===== Source material =====

-- ==== Sys2Proof/Machine/State.lean ====
section
/-! DEFINITION. The machine's state: the eight registers of 10_state.md, and the model's own fields
for the host's side and for what the spec leaves open. -/

namespace Sys2Proof.Machine

/-- The eight register numbers of the interface space, 0 to 7 in this order (20_memory.md R31). There
is no other register number (R43), so the type has eight values. -/
inductive Reg where
  | x0 | x1 | x2 | x3 | scale | cmd | status | result
  deriving DecidableEq, Repr

/-- A register together with a value of exactly its width: what a `RegWrite` carries and what a
`RegRead` returns (20_memory.md R31 to R34). -/
inductive RegVal where
  | x0 (v : Word)
  | x1 (v : Word)
  | x2 (v : Word)
  | x3 (v : Word)
  | scale (v : BitVec 64)
  | cmd (v : BitVec 32)
  | status (v : BitVec 8)
  | result (v : BitVec 64)
  deriving DecidableEq, Repr

/-- One operation of the host: `RegRead(k)`, `RegWrite(k, v)` or reset
(20_memory.md R32 to R34, 70_reset_and_hazards.md R180). -/
inductive HostOp where
  | read (k : Reg)
  | write (r : RegVal)
  | reset
  deriving DecidableEq, Repr

/-- Why the machine stops with a fault: never. The spec's errors are values reported in `STATUS`
(60_exceptions.md R160, R164) and "Nothing in the block is stuck" (93_implementation_defined.md), so
the type has no constructor and nothing raises one. Safe (log 6). -/
inductive Fault where
  deriving DecidableEq, Repr

/-- Why the model gives an instruction no meaning. -/
inductive Refusal where
  /-- Raised by an arm of `exec` whose instruction has no meaning yet: no arm is one, so nothing
  raises it. Safe: the machine stops. -/
  | notModelled (mnemonic : String)
  deriving DecidableEq, Repr

/-- The state. The first eight fields are the block's registers, all the state the spec gives it
(10_state.md R10 to R18); the last four are the model's own. -/
structure State where
  /-- `x[0]`, the first word received (10_state.md R10). -/
  x0 : Word
  /-- `x[1]` (10_state.md R10). -/
  x1 : Word
  /-- `x[2]` (10_state.md R10). -/
  x2 : Word
  /-- `x[3]` (10_state.md R10). -/
  x3 : Word
  /-- `SCALE`, a binary64 encoding (10_state.md R13). -/
  scale : BitVec 64
  /-- `CMD`, the value last written (10_state.md R14). -/
  cmd : BitVec 32
  /-- `STATUS`: ERR in bits 2:0, zero in bits 6:3, DONE in bit 7 (10_state.md R16). -/
  status : BitVec 8
  /-- `RESULT`, the result slot (10_state.md R17, R18). -/
  result : BitVec 64
  /-- The model's own: the host operations issued and not yet performed, oldest first (10_state.md
  R22, 70_reset_and_hazards.md R182). DESIGN CHOICE, log 1. -/
  pending : List HostOp
  /-- The model's own: what the performed reads returned, oldest first (20_memory.md R32). DESIGN
  CHOICE, log 2. -/
  answers : List RegVal
  /-- The model's own: the number of the next draw of a free value. DESIGN CHOICE, log 3. -/
  draws : Nat
  /-- The parameter F64_EXCLUDED_PAT: none, or the float64 pattern that is not implemented
  (00_scope.md R4, 44_float.md R134). Nothing writes it. DESIGN CHOICE, log 4. -/
  f64Excluded : Option Pat64
  deriving DecidableEq, Repr

/-- The machine right after reset: the values of 10_state.md R27 and 70_reset_and_hazards.md R180,
nothing pending, nothing answered, F64_EXCLUDED_PAT at its default. -/
def State.reset : State where
  x0 := 0x0000#16
  x1 := 0x0000#16
  x2 := 0x0000#16
  x3 := 0x0000#16
  scale := 0x3FF0000000000000#64
  cmd := 0x00000000#32
  status := 0x00#8
  result := 0x0000000000000000#64
  pending := []
  answers := []
  draws := 0
  f64Excluded := none

end Sys2Proof.Machine
end

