/-- scale_f32(raw): with p the binary64 product of the widened raw and SCALE and r the binary32
datum nearest to p: if r is no NaN the result encodes r and does not depend on the free value; if it
is, the result is NAN_RESULT_32, its forced bits over the free value. scale_f64(raw) the same in
binary64 without the narrowing. With SCALE = 1.0 a raw that is no NaN comes back bit for bit. (R147
lets a NaN result be any quiet NaN; the form "free value with the bits 0x7FC00000, or
0x7FF8000000000000, forced to 1" is the model's DESIGN CHOICE, log 3.) -/
def Obligations.ScaledFloatEncodesTheRoundedProduct : Prop :=
  (∀ (raw : BitVec 32) (scale free : BitVec 64),
      let r := f64to32 (fmul64 (f32to64 (f32 raw)) (f64 scale))
      (r ≠ .nan → f32 (scaleF32 raw scale free) = r ∧
        ∀ free', scaleF32 raw scale free' = scaleF32 raw scale free) ∧
      (r = .nan → scaleF32 raw scale free = free.setWidth 32 ||| 0x7FC00000#32) ∧
      (f32 raw ≠ .nan → scaleF32 raw 0x3FF0000000000000#64 free = raw)) ∧
    ∀ (raw scale free : BitVec 64),
      let p := fmul64 (f64 raw) (f64 scale)
      (p ≠ .nan → f64 (scaleF64 raw scale free) = p ∧
        ∀ free', scaleF64 raw scale free' = scaleF64 raw scale free) ∧
      (p = .nan → scaleF64 raw scale free = free ||| 0x7FF8000000000000#64) ∧
      (f64 raw ≠ .nan → scaleF64 raw 0x3FF0000000000000#64 free = raw)

/-- The product of a float command is a NaN exactly when an operand is a NaN or one is zero and the
other infinite; the member then has exponent all ones and top fraction bit 1 for every free value,
and every quiet NaN of the format is the member for some free value. For binary32 and binary64. -/
def Obligations.NanResultIsSomeQuietNan : Prop :=
  (∀ (raw : BitVec 32) (scale : BitVec 64),
      let a := f32 raw
      let b := f64 scale
      (f64to32 (fmul64 (f32to64 a) b) = .nan ↔ a = .nan ∨ b = .nan ∨
        (a.isFinite = true ∧ a.value = 0 ∧ ∃ n, b = .inf n) ∨
        (b.isFinite = true ∧ b.value = 0 ∧ ∃ n, a = .inf n)) ∧
      (f64to32 (fmul64 (f32to64 a) b) = .nan →
        (∀ free, scaleF32 raw scale free &&& 0x7FC00000#32 = 0x7FC00000#32) ∧
        ∀ q : BitVec 32, q &&& 0x7FC00000#32 = 0x7FC00000#32 →
          ∃ free, scaleF32 raw scale free = q)) ∧
    ∀ raw scale : BitVec 64,
      let a := f64 raw
      let b := f64 scale
      (fmul64 a b = .nan ↔ a = .nan ∨ b = .nan ∨
        (a.isFinite = true ∧ a.value = 0 ∧ ∃ n, b = .inf n) ∨
        (b.isFinite = true ∧ b.value = 0 ∧ ∃ n, a = .inf n)) ∧
      (fmul64 a b = .nan →
        (∀ free, scaleF64 raw scale free &&& 0x7FF8000000000000#64 = 0x7FF8000000000000#64) ∧
        ∀ q : BitVec 64, q &&& 0x7FF8000000000000#64 = 0x7FF8000000000000#64 →
          ∃ free, scaleF64 raw scale free = q)
end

=====

§ **Problem description**:
Above is a listing; print exactly its lines from the one with "(60_exceptions.md R160, R164)" through the one with "raises it. Safe: the machine stops. -/", and no other lines.

§ **Answer to this problem**:
(60_exceptions.md R160, R164) and "Nothing in the block is stuck" (93_implementation_defined.md), so
the type has no constructor and nothing raises one. Safe (log 6). -/
inductive Fault where
  deriving DecidableEq, Repr

/-- Why the model gives an instruction no meaning. -/
inductive Refusal where
  /-- Raised by an arm of `exec` whose instruction has no meaning yet: no arm is one, so nothing
  raises it. Safe: the machine stops. -/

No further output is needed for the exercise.